Das „Road Movie [birgt] Situationstypen in sich (wie: Passage, Fahrt, Begegnung mit dem Fremden), die weniger von der Aktion, als vom Kontrast leben“ (Mauer 2006: 101). Dieser Kontrast entsteht durch die Konfrontation abstrakter Gegensätze, die eine inhärente Spannung aufbauen. Diese Gegensätze ergeben sich im Roadmovie fast von ganz allein und Mauer (2006) benennt diese folgendermaßen: Öffentlichkeit und Intimität, Vertrautheit und Fremdheit, Statik und Bewegung, Enge und Weite, Bild und Musik (vgl. Mauer 2006: 101). Auch in Sin Nombre kommen diese Kontraste stark zur Geltung und bestimmen das Bild des Filmes[6].

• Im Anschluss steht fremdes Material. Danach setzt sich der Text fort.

/-- The commands of the block: every row of spec/opcode_table.json. -/
inductive Instr where
  -- 03, 04: power, reset, bring-up and safelight
  | startCondition (vin : Nat) (programmed : List (Nat × List Byte))
  | railsInRegulation (vin hold : Nat)
  | resetRelease (legacy : Bool) (bootsel : Fin 4)
  | hostPortsAnswer
  | loDetected (edgesA edgesB : Nat)
  | noLoTimeout
  | dtCounterStart
  | bootFlashRead (r : BootRead)
  | imageVerifyComplete
  | selfTestComplete (r : SelfTest)
  | testStripStart
  | firmwareStart
  | firmwareInitComplete
  | firmwareInitFail
  | journalBootScan
  | seedApply (keeper : Nat)
  | safelightEntry
  | fwFatal
  | resetNReset
  | commandedFullResetBegin
  | enFall
  | pfailAssert (vin hold : Nat)
  | pfailRelease (vin hold : Nat)
  | shedS2 (hold : Nat)
  | shedS3 (hold : Nat)
  | shedS4 (hold : Nat)
  | railFault
  | otWarn
  | otWarnClear
  | otShutdown
  | otRestart (vin : Nat) (temps : List Int)
  | vbakLost
  | xtStop
  | meshOpen
  | tapReset
  | tapBypass
  | tapIdcode
  | tapSamplePreload (pins cells : Nat)
  | tapExtest (low : Bool) (pins cells : Nat)
  | tapClamp (low : Bool)
  -- 01: the frame
  | frameTick (env : TickEnv)
  | schedulerStage
  | engineOverrun (e : Fin 96)
  | backgroundSliceEnd (e : Fin 96)
  | estimatorStaleHoldover
  | scrub (corrected : List (MemUnit × Nat))
  | uncorrectableError (m : MemUnit)
  | parityScan (upsets : List (Nat × Word))
  | engineSpareLoad (e : Fin 96)
  -- 06, 08, 05: sources, LOs and the ensemble
  | qwinExpiry (i : Fin 20)
  | suspectClrExpiry (i : Fin 20)
  | suspectTmoExpiry (i : Fin 20)
  | exclHoldExpiry (i : Fin 20)
  | fwGateEnd (i : Fin 20)
  | missLimReached (i : Fin 20)
  | pjPersistReached (i : Fin 20)
  | sourceInactive (i : Fin 20)
  | convSet
  | timeStateLocked
  | anomalyClear (i : Fin 20)
  | offsetReinit (i : Fin 20)
  | anchorJump
  | loFreqDiffFault
  | loDisagreeClear
  | loFaultClear (lo : LoId)
  | loRevert
  | loLoss (lo : LoId)
  | acquisitionStep
  | timeStepApply
  | leapApply
  -- 10, 11, 12: cores, channels, timecode and latent edges
  | bandSearchComplete (c : CoreId) (band : Option (Fin 128)) (offset : Int)
  | lockWindowEnd (c : CoreId) (count phase : Nat)
  | coreUnlock (c : CoreId) (phase : Nat)
  | marginLow (c : CoreId) (margin : Nat)
  | trimStep (c : CoreId)
  | hoSettleExpiry (c : CoreId)
  | hoTmoExpiry (c : CoreId)
  | contentionDetected (n : Fin 24) (x : Contention)
  | contActiveClear (n : Fin 24)
  | alignedSet (n : Fin 24)
  | muteEdge (n : Fin 24)
  | phaseMoveEnd (n : Fin 24)
  | freqSetEdge (n : Fin 24)
  | modeSetEnd (n : Fin 24)
  | pulseCode (m : Fin 8)
  | todMessage (m : Fin 8)
  | chRatio (n : Fin 24) (at' : Nat)
  | chPhase (n : Fin 24) (at' : Nat)
  | chMute (n : Fin 24) (at' : Nat)
  -- 13: background calibration; 01 R38-R43: supervision
  | temperatureTrigger (u : Fin 88)
  | ageTrigger (u : Fin 88)
  | gatherStart (u : Fin 88)
  | dtcGatherEnd (u : Fin 88) (x : DtcRun)
  | noconvRequeue (u : Fin 88)
  | tdcGatherEnd (u : Fin 88) (x : TdcRun)
  | padGatherEnd (u : Fin 88) (first second diff : Int) (fails : List Nat)
  | coreRunEnd (u : Fin 88) (counts : List (Nat × Nat))
  | coreRunAbort (u : Fin 88)
  | calWindowOpen (u : Fin 88)
  | calHoldEnd (u : Fin 88)
  | tdcSuspensionEnd (u : Fin 88)
  | rampStep (u : Fin 88)
  | sensorFault (t : Fin 12)
  | signingKat (pass : Bool)
  | watchdogExpiry
  | lockstepMismatch
  | supRestartComplete
  | hkpHeartbeatMissing
  | hkpRestartComplete
  -- 09, 17, 19: records, sheets, flash
  | periodicProofRecord
  | proofRecordSigned
  | contactSheetAssemble
  | fetchMiss (addr : Nat) (squashed : Bool)
  | flashSuspend
  | flashResume
  | flashProgramComplete (ok : Bool)
  | journalBlockErase
  | flashEraseComplete (ok : Bool)
  | mpTransferDone (rx : List Byte)
  -- 07: GNSS receivers; 06 R150: PPS edges
  | uartCharacter (g : Fin 2) (c : Byte) (noisy framing : Bool) (at' : Nat)
  | uartBreak (g : Fin 2)
  | timeReport (g : Fin 2)
  | nmeaSentence (g : Fin 2)
  | ppsEdge (n : Fin 8) (t : Nat) (width : Nat)
  | labelWindowClose (n : Fin 8)
  -- 20: peer links and the timing domain
  | announce (k : Fin 4) (msg : List Byte)
  | bracket (k : Fin 4) (arrival : Nat) (msg : List Byte)
  | state (k : Fin 4) (msg : List Byte)
  | linkSymbolLockLoss (k : Fin 4)
  | linkTrainingTimeout (k : Fin 4)
  | linkBracketTimeout (k : Fin 4)
  | linkAnnounceTimeout (k : Fin 4)
  | linkCrcFault (k : Fin 4)
  | linkRetrain (k : Fin 4)
  | electionConfirm
  | leadLost
  | autoIdChoice
  | intCoalTimeout (n : Fin 128)
  -- 16: register writes and reads
  | registerWrite (r : RegReq)
  | stagedWordWrite (p : Port) (addr : Nat) (v : Word)
  | refNomCommit (p : Port) (n : Fin 8) (v : Word)
  | refDlyCommit (p : Port) (n : Fin 8) (v : Word)
  | refCfgWrite (p : Port) (n : Fin 8) (v : Word)
  | sourceEnable (p : Port) (i : Fin 20) (v : Word)
  | sourceDisable (p : Port) (i : Fin 20) (v : Word)
  | forceExclSet (p : Port) (i : Fin 20) (v : Word)
  | forceExclClear (p : Port) (i : Fin 20) (v : Word)
  | corePlanCommit (p : Port) (c : CoreId) (v : Word)
  | coreDisable (p : Port) (c : CoreId) (v : Word)
  | postedWriteComplete (d : Fin 3)
  | channelEnable (p : Port) (n : Fin 24) (v : Word)
  | channelDisable (p : Port) (n : Fin 24) (v : Word)
  | channelModeWrite (p : Port) (n : Fin 24) (v : Word)
  | channelCoreWrite (p : Port) (n : Fin 24) (v : Word)
  | chRatioCommit (p : Port) (n : Fin 24) (v : Word)
  | chPostWrite (p : Port) (n : Fin 24) (v : Word)
  | chOfsCommit (p : Port) (n : Fin 24) (v : Word)
  | chCabCommit (p : Port) (n : Fin 24) (v : Word)
  | chFofsCommit (p : Port) (n : Fin 24) (v : Word)
  | contClr (p : Port) (n : Fin 24) (v : Word)
  | tcEnableWrite (p : Port) (m : Fin 8) (v : Word)
  | tcDisableWrite (p : Port) (m : Fin 8) (v : Word)
  | tcOfsCommit (p : Port) (m : Fin 8) (v : Word)
  | tcCabCommit (p : Port) (m : Fin 8) (v : Word)
  | plLinkEnableWrite (p : Port) (k : Fin 4) (v : Word)
  | plLinkDisableWrite (p : Port) (k : Fin 4) (v : Word)
  | intTargetWrite (p : Port) (n : Fin 128) (v : Word)
  | intClaimRead (p : Port)
  | intCompleteWrite (p : Port) (v : Word)
  | seqWriteBack (p : Port) (addr : Nat) (v : Word)
  | aliasWrite (p : Port) (addr : Nat) (v : Word)
  | wvSelWrite (p : Port) (v : Word) (at' : Nat)
  | wvCaptureComplete (p : Port)
  | guardedPrimaryWrite (p : Port) (addr : Nat) (v : Word)
  | sysResetFullCommit (p : Port) (v : Word)
  | sysResetSupCommit (p : Port) (v : Word)
  | safeEnter (p : Port) (v : Word)
  | muteAll (p : Port) (v : Word)
  | unmuteAll (p : Port) (v : Word)
  | hpOwn (p : Port) (v : Word)
  | hpPortctl (p : Port) (v : Word)
  | personality (p : Port) (v : Word)
  | bakTamperClr (p : Port) (v : Word)
  | mbCtlPost (p : Port) (v : Word)
  | mbCtlFetch (p : Port) (v : Word)
  | go (p : Port) (v : Word)
  -- 15: NFP requests and the legacy register stream
  | hello (r : NfpReq)
  | read (r : NfpReq)
  | write (r : NfpReq)
  | mbPost (r : NfpReq)
  | mbFetch (r : NfpReq)
  | wideRead (r : NfpReq)
  | claim (r : NfpReq)
  | complete (r : NfpReq)
  | bulk (r : NfpReq)
  | poll (opcode : Byte) (r : NfpReq)
  | nfpReplyReady (p : Port)
  | legacyWrite (cmd : Byte) (addr : BitVec 16) (bytes : List Byte) (partial' : Bool)
  | legacyRead (cmd : Byte) (addr : BitVec 16) (count : Nat)
  | gmute (v : Byte)
  | lasterrRead
  | wgoWrite
  | wgoRead
  | windowAccessComplete (at' : Nat)
  | legacyUpdate (n : Fin 8) (v : Byte)
  -- 17: mailbox commands in the slot a port posted them to
  | mbCommandStart
  | mailboxWorkComplete (p : Port) (k : Fin 8) (result : Nat)
  | sysHello (p : Port) (k : Fin 8)
  | sysIdentity (p : Port) (k : Fin 8)
  | sysDiag (p : Port) (k : Fin 8)
  | sysResetFull (p : Port) (k : Fin 8)
  | sysResetSup (p : Port) (k : Fin 8)
  | sysFwBegin (p : Port) (k : Fin 8)
  | sysFwData (p : Port) (k : Fin 8)
  | sysFwEnd (p : Port) (k : Fin 8)
  | sysSvnRead (p : Port) (k : Fin 8)
  | sysSvnCommit (p : Port) (k : Fin 8)
  | refVrefPost (p : Port) (k : Fin 8)
  | refGuTx (p : Port) (k : Fin 8)
  | refGuRead (p : Port) (k : Fin 8)
  | ensParamGet (p : Port) (k : Fin 8)
  | ensParamSet (p : Port) (k : Fin 8)
  | ensSrcSet (p : Port) (k : Fin 8)
  | ensSrcGet (p : Port) (k : Fin 8)
  | ensTimeSet (p : Port) (k : Fin 8)
  | ensTimeCancel (p : Port) (k : Fin 8)
  | ensUtcSet (p : Port) (k : Fin 8)
  | ensLeapSet (p : Port) (k : Fin 8)
  | ensLeapWithdraw (p : Port) (k : Fin 8)
  | ensLoSelect (p : Port) (k : Fin 8)
  | ensViolClr (p : Port) (k : Fin 8)
  | chPhaseMove (p : Port) (k : Fin 8)
  | chFreqSet (p : Port) (k : Fin 8)
  | chModeSet (p : Port) (k : Fin 8)
  | chCarrierSet (p : Port) (k : Fin 8)
  | chCoreTrim (p : Port) (k : Fin 8)
  | chCoreRetune (p : Port) (k : Fin 8)
  | schAdd (p : Port) (k : Fin 8)
  | schCancel (p : Port) (k : Fin 8)
  | schStatus (p : Port) (k : Fin 8)
  | schFlush (p : Port) (k : Fin 8)
  | schResults (p : Port) (k : Fin 8)
  | calRequestCalibrate (p : Port) (k : Fin 8)
  | calRequestSelftest (p : Port) (k : Fin 8)
  | calStatus (p : Port) (k : Fin 8)
  | calElemGet (p : Port) (k : Fin 8)
  | calCancel (p : Port) (k : Fin 8)
  | prfRequest (p : Port) (k : Fin 8)
  | prfFetch (p : Port) (k : Fin 8)
  | prfParamGet (p : Port) (k : Fin 8)
  | prfParamSet (p : Port) (k : Fin 8)
  | prfCertGet (p : Port) (k : Fin 8)
  | prfPubkeyGet (p : Port) (k : Fin 8)
  | prfSrcSet (p : Port) (k : Fin 8)
  | prfOutSet (p : Port) (k : Fin 8)
  | prfKeyEnrol (p : Port) (k : Fin 8)
  | prfKeyRetire (p : Port) (k : Fin 8)
  | prfCertPut (p : Port) (k : Fin 8)
  | prfStream (p : Port) (k : Fin 8)
  | telSheetGet (p : Port) (k : Fin 8)
  | telStream (p : Port) (k : Fin 8)
  | jnlInfo (p : Port) (k : Fin 8)
  | jnlRead (p : Port) (k : Fin 8)
  | jnlStream (p : Port) (k : Fin 8)
  | jnlErase (p : Port) (k : Fin 8)
  | jnlNote (p : Port) (k : Fin 8)
  | domInfo (p : Port) (k : Fin 8)
  | domLinkInfo (p : Port) (k : Fin 8)
  | domLinkSet (p : Port) (k : Fin 8)
  | domParamGet (p : Port) (k : Fin 8)
  | domParamSet (p : Port) (k : Fin 8)
  | engInfo (p : Port) (k : Fin 8)
  | engWrite (p : Port) (k : Fin 8)
  | engCommit (p : Port) (k : Fin 8)
  | engStart (p : Port) (k : Fin 8)
  | engHalt (p : Port) (k : Fin 8)
  | engRead (p : Port) (k : Fin 8)
  | engServoAssign (p : Port) (k : Fin 8)
  | engSpareSet (p : Port) (k : Fin 8)
  | engRelease (p : Port) (k : Fin 8)
  -- 14: engine e executes the instruction word at its program counter
  | engineUndefInstruction (e : Fin 96)
  | eAdd (e : Fin 96)
  | eSub (e : Fin 96)
  | eAdds (e : Fin 96)
  | eSubs (e : Fin 96)
  | eAnd (e : Fin 96)
  | eOr (e : Fin 96)
  | eXor (e : Fin 96)
  | eShl (e : Fin 96)
  | eShr (e : Fin 96)
  | eSar (e : Fin 96)
  | eMin (e : Fin 96)
  | eMax (e : Fin 96)
  | eClamp (e : Fin 96)
  | eAbs (e : Fin 96)
  | eMov (e : Fin 96)
  | eAddi (e : Fin 96)
  | eAndi (e : Fin 96)
  | eOri (e : Fin 96)
  | eXori (e : Fin 96)
  | eShli (e : Fin 96)
  | eShri (e : Fin 96)
  | eSari (e : Fin 96)
  | eLdi (e : Fin 96)
  | eLdh (e : Fin 96)
  | eCmpeq (e : Fin 96)
  | eCmplt (e : Fin 96)
  | eCmpltu (e : Fin 96)
  | eCmple (e : Fin 96)
  | ePset (e : Fin 96)
  | ePand (e : Fin 96)
  | ePor (e : Fin 96)
  | ePnot (e : Fin 96)
  | eMul (e : Fin 96)
  | eMac (e : Fin 96)
  | eMsu (e : Fin 96)
  | eMulu (e : Fin 96)
  | eAccld (e : Fin 96)
  | eAccadd (e : Fin 96)
  | eAccrd (e : Fin 96)
  | eAcchi (e : Fin 96)
  | eAcclo (e : Fin 96)
  | eDiv (e : Fin 96)
  | eSqrt (e : Fin 96)
  | eFadd (e : Fin 96)
  | eFsub (e : Fin 96)
  | eFmul (e : Fin 96)
  | eFma (e : Fin 96)
  | eFdiv (e : Fin 96)
  | eFsqrt (e : Fin 96)
  | eFcvt (e : Fin 96)
  | eFint (e : Fin 96)
  | eFcmplt (e : Fin 96)
  | eFmax (e : Fin 96)
  | eLd (e : Fin 96)
  | eSt (e : Fin 96)
  | eLda (e : Fin 96)
  | eSta (e : Fin 96)
  | eStb (e : Fin 96)
  | eSend (e : Fin 96)
  | queueWordArrival (e : Fin 96) (q : Fin 4)
  | eRecv (e : Fin 96)
  | eQcnt (e : Fin 96)
  | eStage (e : Fin 96)
  | eBr (e : Fin 96)
  | eCall (e : Fin 96)
  | eRet (e : Fin 96)
  | eLoop (e : Fin 96)
  | eFend (e : Fin 96)
  | eNop (e : Fin 96)
  | eRdcyc (e : Fin 96)
  | eRdfrm (e : Fin 96)
  | eWaitc (e : Fin 96)
  | waitcRelease (e : Fin 96)
  | eTrap (e : Fin 96)
  | eRdflg (e : Fin 96)
  -- further events of 03, 07, 15, 17, 19, 20
  | holdReadyChange (vin hold : Nat)
  | linkSymbolLock (k : Fin 4)
  | startBitSearchRearm (g : Fin 2)
  | gnssTxByteSent (g : Fin 2)
  | flashOperationTimeout
  | nfpRequestDiscarded (p : Port) (frame : List Byte) (bits : Nat)
  | nfpUnknownOpcode (opcode : Byte) (r : NfpReq)
  | peerMessageDropped (k : Fin 4) (msg : List Byte)
  | vectorUnitCommandComplete (x : VecOp)
  | measurementEdge (pt : Fin 38) (t : Nat)
  deriving DecidableEq, Repr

Weiters ist das Roadmovie in mehrere Subgenres zu unterteilen, ist aber gleichzeitig „ein Patchwork-Genre, das Einflüsse aus den unterschiedlichsten Formen, Gattungen, Mustern und Stilen aufsaugt und in den einzelnen Filmen neu formt“ (Grob, Klein 2006: 9). Als Beispiele nennen Grob und Klein (2006) den Bikerfilm, der vieles aus dem klassischen Western übernimmt, die Filme um Mörderpärchen, die sich an den Gangsterfilm anlehnen, die Filme um Musiker, die sich Formen des Bio-Pics und des Star-Vehikels bedienen oder die Rennfilme über Abenteuer und Freiheit, wie in Abenteuerfilmen (vgl. Grob, Klein 2006: 9).
5 Filmanalyse
Die Filmanalyse stellt einen wichtigen und den wohl umfangreichsten Teil der Arbeit dar und soll einen Überblick darüber geben, wie der Film Sin Nombre als Ganzes und im Detail funktioniert. Die Filmanalyse orientiert sich methodisch im Wesentlichen an den Vorgehensweisen und den Kategorien von Werner Faulstich (2008) und Alice Bienk (2008). Zusätzlich sollen jene Merkmale, welche den Film zu einem Roadmovie machen in einem eigenen Kapitel[7] analysiert, herausgehoben und unterstrichen werden. Im darauffolgenden Kapitel 6 Sin Nombre als Roadmovie werden sämtliche analysierten Elemente noch einmal in Zusammenhang mit dem Genre aufgearbeitet.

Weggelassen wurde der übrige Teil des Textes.